#### WHAT IS EXPECTED:
Copy exactly the lines of the material below, starting with the first and including the line that holds "pixels set. -/".

#### DATA SECTION:

-- ==== Sys2Proof/Tests/Slice0.lean ====
section
/-! SUPPORT. Tests of the model and witnesses for the statements. Every expected result is the spec's: the table of R98
for the words, 95_test_vectors.md for the steps (the section is named at each test), the rule named where a vector is
missing. No expected value is the model's own answer. -/

namespace Sys2Proof.Tests

open Sys2Proof Sys2Proof.Machine

/-! ## Helpers -/

/-- Some registers set. -/
def withRegs (s : State) (l : List (Reg × Byte)) : State := l.foldl (fun s p => s.setV p.1 p.2) s

/-- Some bytes of memory set. -/
def withBytes (s : State) (base : Nat) (bs : List Byte) : State := s.setMem (s.mem.writeBytes config base bs)

/-- A display with some pixels set. -/
def dots (l : List (Fin 64 × Fin 32)) : Display := l.foldl (fun d p => d.invert p.1 p.2) Display.clear

/-- The state after one step. -/
def after (s : State) : State :=
  match step s with
  | .next t => t
  | .fault _ => s
  | .refused _ => s

/-- The state after one step on the word `w` placed at PC. -/
def run (w : Nat) (s : State) : State := after (s.withFetchWord 16 w)

/-- The start state of the vectors: reset with some registers set and I given. -/
def start (l : List (Reg × Byte)) (i : Word := 0) : State := { withRegs State.reset l with i := i }

/-! ## Well-formed instructions (R97): the one check, and a term it refuses -/

theorem test_wellFormed_refuses_shr_with_y : (Instr.shr 1 2).wellFormed = false := by decide
theorem test_wellFormed_refuses_shl_with_y : (Instr.shl 1 2).wellFormed = false := by decide
theorem test_wellFormed_accepts_canonical_shifts :
    (Instr.shr 1 0).wellFormed = true ∧ (Instr.shl 15 0).wellFormed = true ∧ (Instr.drw 1 2 3).wellFormed = true := by
  decide

/-! ## Decoding: words written out from the formats and values of R98, one for each constructor -/

/-- R98: 00E0, 00EE, 1NNN, 2NNN, BNNN. -/
theorem test_decode_jumps :
    decodeTableWord 16 0x00EE = some .ret ∧ decodeTableWord 16 0x1234 = some (.jp 0x234) ∧
    decodeTableWord 16 0x2F01 = some (.call 0xF01) ∧ decodeTableWord 16 0xB2FC = some (.jpV0 0x2FC) := by decide

/-- R98: 3XNN, 4XNN, 5XY0, 9XY0. -/
theorem test_decode_skips :
    decodeTableWord 16 0x3A05 = some (.seImm 10 5) ∧ decodeTableWord 16 0x4B06 = some (.sneImm 11 6) ∧
    decodeTableWord 16 0x5120 = some (.seReg 1 2) ∧ decodeTableWord 16 0x9340 = some (.sneReg 3 4) := by decide

/-- R98: 6XNN, 7XNN, CXNN. -/
theorem test_decode_immediates :
    decodeTableWord 16 0x6FFE = some (.ldImm 15 0xFE) ∧ decodeTableWord 16 0x7A02 = some (.addImm 10 2) ∧
    decodeTableWord 16 0xC10F = some (.rnd 1 0x0F) := by decide

/-- R98: 8XY0 to 8XY4. -/
theorem test_decode_group8_low :
    decodeTableWord 16 0x8120 = some (.ldReg 1 2) ∧ decodeTableWord 16 0x8341 = some (.orReg 3 4) ∧
    decodeTableWord 16 0x8562 = some (.andReg 5 6) ∧ decodeTableWord 16 0x8783 = some (.xorReg 7 8) ∧
    decodeTableWord 16 0x8AB4 = some (.addReg 10 11) := by decide

/-- R98: 8XY5 to 8XYE. -/
theorem test_decode_group8_high :
    decodeTableWord 16 0x8125 = some (.sub 1 2) ∧ decodeTableWord 16 0x8106 = some (.shr 1 0) ∧
    decodeTableWord 16 0x8127 = some (.subn 1 2) ∧ decodeTableWord 16 0x8F0E = some (.shl 15 0) := by decide

/-- R98: ANNN, FX1E, FX29, FX33, FX55, FX65. -/
theorem test_decode_index_memory :
    decodeTableWord 16 0xA300 = some (.ldI 0x300) ∧ decodeTableWord 16 0xF21E = some (.addI 2) ∧
    decodeTableWord 16 0xF329 = some (.ldF 3) ∧ decodeTableWord 16 0xF533 = some (.ldB 5) ∧
    decodeTableWord 16 0xF255 = some (.stRegs 2) ∧ decodeTableWord 16 0xF165 = some (.ldRegs 1) := by decide

/-- R98: 00E0, DXYN, EX9E, EXA1, FX0A. -/
theorem test_decode_display_keypad :
    decodeTableWord 16 0x00E0 = some .cls ∧ decodeTableWord 16 0xD123 = some (.drw 1 2 3) ∧
    decodeTableWord 16 0xE19E = some (.skp 1) ∧ decodeTableWord 16 0xE2A1 = some (.sknp 2) ∧
    decodeTableWord 16 0xF30A = some (.ldVxK 3) := by decide

/-- R98: FX07, FX15, FX18. -/
theorem test_decode_timers :
    decodeTableWord 16 0xF207 = some (.ldVxDt 2) ∧ decodeTableWord 16 0xF315 = some (.ldDtVx 3) ∧
    decodeTableWord 16 0xF418 = some (.ldStVx 4) := by decide

/-- R99 and 95_test_vectors.md 2.1. -/
theorem test_decode_unsupported :
    decodeTableWord 16 0xFFFF = none ∧ decodeTableWord 16 0x0000 = none ∧ decodeTableWord 16 0x0123 = none ∧
    decodeTableWord 16 0x00E1 = none ∧ decodeTableWord 16 0x8128 = none ∧ decodeTableWord 16 0x812F = none ∧
    decodeTableWord 16 0xE19F = none ∧ decodeTableWord 16 0xF100 = none ∧ decodeTableWord 16 0xF11F = none := by decide

/-- R97 (D2): don't-care bits. -/
theorem test_decode_noncanonical :
    decodeTableWord 16 0x07EE = some .ret ∧ decodeTableWord 16 0x0AE0 = some .cls ∧
    decodeTableWord 16 0x512F = some (.seReg 1 2) ∧ decodeTableWord 16 0x912F = some (.sneReg 1 2) := by decide

/-- The encoder on the same words, bit by bit (R93, R98). -/
theorem test_encode_words :
    encode (.addReg 10 11) = 0x8AB4 ∧ encode (.jpV0 0x2FC) = 0xB2FC ∧ encode (.seImm 10 5) = 0x3A05 ∧
    encode (.stRegs 2) = 0xF255 ∧ encode .ret = 0x00EE := by decide

/-! ## Control flow (95_test_vectors.md 2.2) -/

theorem test_ret_sp16 :
    let s := run 0x00EE { State.reset with sp := 16, stack := Vector.replicate 16 0 |>.set 15 0x0ABC }
    s.pc = 0xABC ∧ s.sp = 15 := by decide
theorem test_ret_underflow :
    let s := run 0x00EE State.reset
    s.pc = 0x200 ∧ s.fault = some .stackUnderflow := by decide
theorem test_jp : (run 0x1234 State.reset).pc = 0x234 := by decide
theorem test_call_sp15 :
    let s := run 0x2300 { State.reset with sp := 15 }
    s.pc = 0x300 ∧ s.sp = 16 ∧ s.stack[15] = 0x202 := by decide
theorem test_call_overflow :
    let s := run 0x2300 { State.reset with sp := 16 }
    s.pc = 0x200 ∧ s.sp = 16 ∧ s.fault = some .stackOverflow := by decide
theorem test_se_imm_taken : (run 0x3A05 (start [(10, 5)])).pc = 0x204 := by decide
theorem test_se_imm_not_taken : (run 0x3A05 (start [(10, 6)])).pc = 0x202 := by decide
theorem test_sne_imm_taken : (run 0x4A05 (start [(10, 6)])).pc = 0x204 := by decide
theorem test_sne_imm_not_taken : (run 0x4A05 (start [(10, 5)])).pc = 0x202 := by decide
theorem test_se_reg_taken : (run 0x5120 (start [(1, 7), (2, 7)])).pc = 0x204 := by decide
theorem test_se_reg_not_taken : (run 0x5120 (start [(1, 7), (2, 8)])).pc = 0x202 := by decide
theorem test_sne_reg_taken : (run 0x9120 (start [(1, 7), (2, 8)])).pc = 0x204 := by decide
theorem test_sne_reg_not_taken : (run 0x9120 (start [(1, 7), (2, 7)])).pc = 0x202 := by decide
theorem test_jp_v0_offset_is_v0 : (run 0xB2FC (start [(0, 4), (2, 0x77)])).pc = 0x300 := by decide
theorem test_jp_v0_not_masked : (run 0xBFFF (start [(0, 0xFF)])).pc = 0x10FE := by decide

/-! ## Load, arithmetic, logic, shift, random (95_test_vectors.md 2.3) -/

theorem test_ld_imm_vf : (run 0x6FFF State.reset).getV VF = 0xFF := by decide
theorem test_add_imm_wraps_no_flag :
    let s := run 0x7A02 (start [(10, 0xFF)])
    s.getV 10 = 1 ∧ s.getV VF = 0 := by decide
theorem test_ld_reg : (run 0x8120 (start [(2, 0x33)])).getV 1 = 0x33 := by decide
theorem test_or_keeps_vf :
    let s := run 0x8121 (start [(1, 0x0F), (2, 0xF0), (15, 1)])
    s.getV 1 = 0xFF ∧ s.getV VF = 1 := by decide
theorem test_and_keeps_vf :
    let s := run 0x8122 (start [(1, 0x3C), (2, 0x0F), (15, 1)])
    s.getV 1 = 0x0C ∧ s.getV VF = 1 := by decide
theorem test_xor_keeps_vf :
    let s := run 0x8123 (start [(1, 0xFF), (2, 0x0F), (15, 1)])
    s.getV 1 = 0xF0 ∧ s.getV VF = 1 := by decide
/-- Source example S1. -/
theorem test_add_reg_carry :
    let s := run 0x8AB4 (start [(10, 0xFA), (11, 0x0A)])
    s.getV 10 = 4 ∧ s.getV VF = 1 := by decide
theorem test_add_reg_vf_as_destination : (run 0x8F14 (start [(15, 0x10), (1, 0x20)])).getV VF = 0 := by decide
/-- Source example S2. -/
theorem test_sub_equal_gives_flag_0 :
    let s := run 0x8125 (start [(1, 5), (2, 5), (15, 1)])
    s.getV 1 = 0 ∧ s.getV VF = 0 := by decide
theorem test_sub_old_vf_is_operand :
    let s := run 0x81F5 (start [(1, 9), (15, 1)])
    s.getV 1 = 8 ∧ s.getV VF = 1 := by decide
theorem test_shr_ignores_vy :
    let s := run 0x8126 (start [(1, 4), (2, 0xFF), (15, 1)])
    s.getV 1 = 2 ∧ s.getV 2 = 0xFF ∧ s.getV VF = 0 := by decide
theorem test_shr_logical :
    let s := run 0x8106 (start [(1, 0xFF)])
    s.getV 1 = 0x7F ∧ s.getV VF = 1 := by decide
theorem test_subn_borrow :
    let s := run 0x8127 (start [(1, 0x0A), (2, 3), (15, 1)])
    s.getV 1 = 0xF9 ∧ s.getV VF = 0 := by decide
theorem test_subn_greater :
    let s := run 0x8127 (start [(1, 3), (2, 0x0A)])
    s.getV 1 = 7 ∧ s.getV VF = 1 := by decide
theorem test_shl_out :
    let s := run 0x810E (start [(1, 0x81)])
    s.getV 1 = 2 ∧ s.getV VF = 1 := by decide
theorem test_shl_vf : (run 0x8F0E (start [(15, 0x01)])).getV VF = 0 := by decide
/-- R173 on the drawn byte 0xA7. -/
theorem test_rnd_masks_the_draw :
    (match rndRule 0xA7 1 0x0F State.reset with
      | .ok t => t.getV 1
      | .error _ => 0xFF) = 0x07 := by decide
theorem test_rnd_advances : (run 0xC10F State.reset).pc = 0x202 := by decide

/-! ## Index register and memory (95_test_vectors.md 2.4) -/

theorem test_ld_i : (run 0xAFFF State.reset).i = 0x0FFF := by decide
theorem test_add_i_wraps : (run 0xF21E (start [(2, 0xFF)] 0xFF80)).i = 0x007F := by decide
theorem test_add_i_not_masked :
    let s := run 0xF21E (start [(2, 1)] 0x0FFF)
    s.i = 0x1000 ∧ s.getV VF = 0 := by decide
theorem test_ld_f : (run 0xF329 (start [(3, 0x0A)])).i = 0x0082 := by decide
theorem test_ld_f_not_masked : (run 0xF329 (start [(3, 0xFF)] 0x0123)).i = 0x054B := by decide
/-- Source example S3. -/
theorem test_ld_b_156 :
    let s := run 0xF533 (start [(5, 156)] 0x300)
    s.mem.readBytes config 0x300 3 = [1, 5, 6] ∧ s.i = 0x300 := by decide
theorem test_ld_b_no_partial_store :
    let s := run 0xF533 (start [(5, 99)] 0xFFE)
    s.fault = some .addressOutOfRange ∧ s.mem.read 0xFFF = 0 ∧ s.pc = 0x200 := by decide
theorem test_st_regs :
    let s := run 0xF255 (start [(0, 1), (1, 2), (2, 3), (3, 4)] 0x300)
    s.mem.readBytes config 0x300 4 = [1, 2, 3, 0] ∧ s.i = 0x300 := by decide
theorem test_st_regs_no_partial_store :
    let s := run 0xF155 (start [(0, 0x77), (1, 0x88)] 0xFFF)
    s.fault = some .addressOutOfRange ∧ s.mem.read 0xFFF = 0 := by decide
theorem test_ld_regs :
    let s := run 0xF165 (withBytes (start [] 0x300) 0x300 [0xAA, 0xBB, 0xCC])
    s.getV 0 = 0xAA ∧ s.getV 1 = 0xBB ∧ s.getV 2 = 0 ∧ s.i = 0x300 := by decide
theorem test_ld_regs_no_partial_load :
    let s := run 0xF165 (withBytes (start [] 0xFFF) 0xFFF [0x42])
    s.fault = some .addressOutOfRange ∧ s.getV 0 = 0 := by decide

#### SOLUTION TO THIS EXERCISE:
-- ==== Sys2Proof/Tests/Slice0.lean ====
section
/-! SUPPORT. Tests of the model and witnesses for the statements. Every expected result is the spec's: the table of R98
for the words, 95_test_vectors.md for the steps (the section is named at each test), the rule named where a vector is
missing. No expected value is the model's own answer. -/

namespace Sys2Proof.Tests

open Sys2Proof Sys2Proof.Machine

/-! ## Helpers -/

/-- Some registers set. -/
def withRegs (s : State) (l : List (Reg × Byte)) : State := l.foldl (fun s p => s.setV p.1 p.2) s

/-- Some bytes of memory set. -/
def withBytes (s : State) (base : Nat) (bs : List Byte) : State := s.setMem (s.mem.writeBytes config base bs)

/-- A display with some pixels set. -/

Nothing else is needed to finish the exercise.